TASK GOAL |
This exercise asks for a copy of each line in the records below with the word "outfeed" in it.

Stored data:

-- ==== Sys2Proof/Tests/Slice0.lean ====
section
/-! SUPPORT. The author's tests: the refusals of WellFormed, steps whose outcome is worked out from the spec (its own examples where it
has one), and a state that meets the hypotheses of each statement. -/

namespace Sys2Proof.Tests

set_option Elab.async false

open Sys2Proof Sys2Proof.Machine

/-! ### WellFormed refuses -/

theorem test_refuses_a_temperature_current_above_24_mA : (Instr.temperatureSample 24001).wellFormed = false := by decide
theorem test_refuses_a_supply_current_above_24_mA : (Instr.supplySample 24001).wellFormed = false := by decide
theorem test_refuses_an_odd_register_offset : (Instr.registerWrite 0x07 0).wellFormed = false := by decide
theorem test_refuses_an_odd_ram_address : (Instr.manifestRamWrite 0xFFFF 0).wellFormed = false := by decide
theorem test_refuses_a_worn_cell_beyond_the_page : (Instr.savePageDone [(64, 0)]).wellFormed = false := by decide
theorem test_refuses_worn_cells_out_of_order : (Instr.savePageDone [(5, 1), (5, 2)]).wellFormed = false := by decide
theorem test_accepts_the_bounds :
    (Instr.temperatureSample 24000).wellFormed && (Instr.supplySample 24000).wellFormed
      && (Instr.registerWrite 0x14 0xFFFF).wellFormed && (Instr.manifestRamWrite 0xFFFE 0).wellFormed
      && (Instr.savePageDone [(0, 1), (63, 2)]).wellFormed = true := by decide
theorem test_no_word_spells_a_command : decodeTableWord 16 0x1234 = none := rfl

/-! ### States -/

/-- The state a command answers. -/
def after (c : Instr) (s : State) : State :=
  match exec c s with
  | .next t => t
  | .fault _ | .refused _ => s

/-- RUN, the feed moving, supply NORMAL, both drives READY, every arm STANDBY; the preload still runs, so nothing is
published. -/
def ready : State :=
  { State.reset with
    mode := .run
    geometryValid := true
    pins := { Pins.initial with feedRun := true }
    feed := { Feed.reset .clear .clear with motion := .moving, position := 10000, peak := 10000 }
    supply := { Supply.reset with level := .normal, latest := some 600, fast := false }
    rotor1 := ⟨none, .ready, none, true, none⟩
    rotor2 := ⟨none, .ready, none, true, none⟩
    arbiter := ⟨4, [], []⟩
    holds := ⟨false, false, false, false, false, false, false, false, false⟩
    arms := allArms.foldl (fun x a => x.set a { Arm.reset with state := .standby, commanded := 40, target := 40 }) Arms.reset }

/-- A row with the values of the examples of sections 5.5 and 8.8. -/
def row12 : SpeciesRow :=
  { SpeciesRow.guard with
    trimLimit := 6, band0 := 170, band1 := 190, band2 := 210, band3 := 230, band4 := 250, band5 := 270, entry := 110
    minimum := 70, maximum := 380, frozenAdd := 35, buttLength := 1200, buttFactor := 115, topLength := 900, topFactor := 90
    rotor2Share := 110, deadBand := 12, trimStep := 8, trimFrozen := 2, trimThawed := -1, burstWindow := 30, threshold := 4
    maxDepth := 6, decayInterval := 100, reliefStep := 80 }

/-- The record of section 5.5 in BODY at rotor 2. -/
def record3 : Record :=
  { ready.orphanRecord 3 100000 with
    kind := .log, frame := some 30, row := some row12, rowUsed := 12, tempClass := some .frozen, noLearn := false
    working := 4000, tail := some 104000, measured := some 4000, provisional := false
    stations := [⟨0, 420⟩, ⟨2000, 300⟩, ⟨3900, 240⟩]
    view1 := ⟨.passed, false, false, 0, 0, 0, some 5, 0⟩
    view2 := ⟨.body, false, false, 346, 0, 0, some 5, 250⟩ }

/-- An arm ENGAGED on that record at 346 kPa, its monitor counting. -/
def engaged : Arm :=
  { Arm.reset with
    state := .engaged, tag := some 3, commanded := 346, target := 346
    monitor := ⟨true, some 3, some ⟨30, 4, 6, 100⟩, 0, none, none⟩ }

/-- The part at a feed position, with one record and rotor 2's arms ENGAGED on it. -/
def bodyAt (p : Pos) : State :=
  { ready with
    feed := { ready.feed with position := p, peak := p }
    queue := [record3]
    arms := (armsOf .r2).foldl (fun x a => x.set a engaged) ready.arms }

/-- The part with a LOG ticket at the head of the staged queue, or another. -/
def staged (kind : TicketKind) (area : List Byte) : State :=
  { ready with
    mode := .config
    manifest := { Manifest.reset with staged := [⟨30, kind, 0x305, area, .notMade, false⟩] }
    ram := Memory.write [] (frameAddr 30 2) 2 }

/-- The checked area that carries some words from offset 4 on. -/
def areaOf (ws : List Nat) : List Byte :=
  let bs := ws.flatMap wordN
  bs ++ List.replicate (124 - bs.length) 0

/-! ### Feed -/

theorem test_edge_is_counted : (after (.encoderEdge .forward .clear .clear) ready).feed.edges = 1 := by decide +kernel

/-- Section 1.10: the head of the ragged log is declared at 10,019 with its edge at 10,009, and the record of tag 0 arms rotor 1's lift mark
at 11,509. -/
theorem test_head_event_of_the_ragged_log :
    let s := { ready with feed := { ready.feed with
      position := 10018, peak := 10018, edges := 7, eyeIn := ⟨.clear, some 10009⟩ } }
    let t := after (.encoderEdge .forward .blocked .clear) s
    t.queue.map (fun q => (q.tag, q.head, q.provisional)) = [(0, 10009, true)]
      ∧ t.feed.marks.get .rotor1 0 = some ⟨.lift, 11509⟩ ∧ t.feed.eyeIn = ⟨.blocked, none⟩ := by decide +kernel

theorem test_feed_run_lost_begins_standstill :
    (after .feedRunInactive ready).feed.motion = .standstill ∧ (after .feedRunActive ready).pins.feedRun = true := by decide +kernel

theorem test_stall_window_begins_standstill :
    let s := { ready with feed := { ready.feed with stall := some 300 } }
    (after .stallWindowExpiry s).feed.motion = .standstill ∧ (after .stallWindowExpiry s).now = 300 := by decide +kernel

/-- A mark armed at or behind the peak fires at that moment, and its place is left empty; one ahead takes its place (R11, R12). -/
theorem test_a_reached_mark_fires_when_it_is_armed :
    let s := { bodyAt 104100 with feed := { ready.feed with position := 107000, peak := 107000 } }
    let t := State.arming s .transit 3 .outfeed 107000
    t.queue.map (fun q => q.outfeed) = [.awaitReport] ∧ t.feed.marks.get .transit 3 = some ⟨.windowEnd, 109000⟩
      ∧ (State.arming s .transit 3 .windowEnd 107000).queue = []
      ∧ (State.arming s .transit 3 .windowEnd 107001).feed.marks.get .transit 3 = some ⟨.windowEnd, 107001⟩ := by decide +kernel

/-! ### Manifest -/

/-- A SYNC ticket posted in frame 16, tag 0x0305, linked from the cursor frame 15 (section 2.9). -/
def posted : State :=
  { ready with
    manifest := { Manifest.reset with cursor := 15, scanning := true }
    ram := ((Memory.writeBytes [] (frameAddr 15 0) [16, 0, 2, 1]).writeBytes (frameAddr 16 0)
      [0, 0, 1, 0, 7, 0, 0x05, 0x03]).writeBytes (frameAddr 16 126) [0xF4, 0xFC] }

ANSWER BOX |
    let t := State.arming s .transit 3 .outfeed 107000
    t.queue.map (fun q => q.outfeed) = [.awaitReport] ∧ t.feed.marks.get .transit 3 = some ⟨.windowEnd, 109000⟩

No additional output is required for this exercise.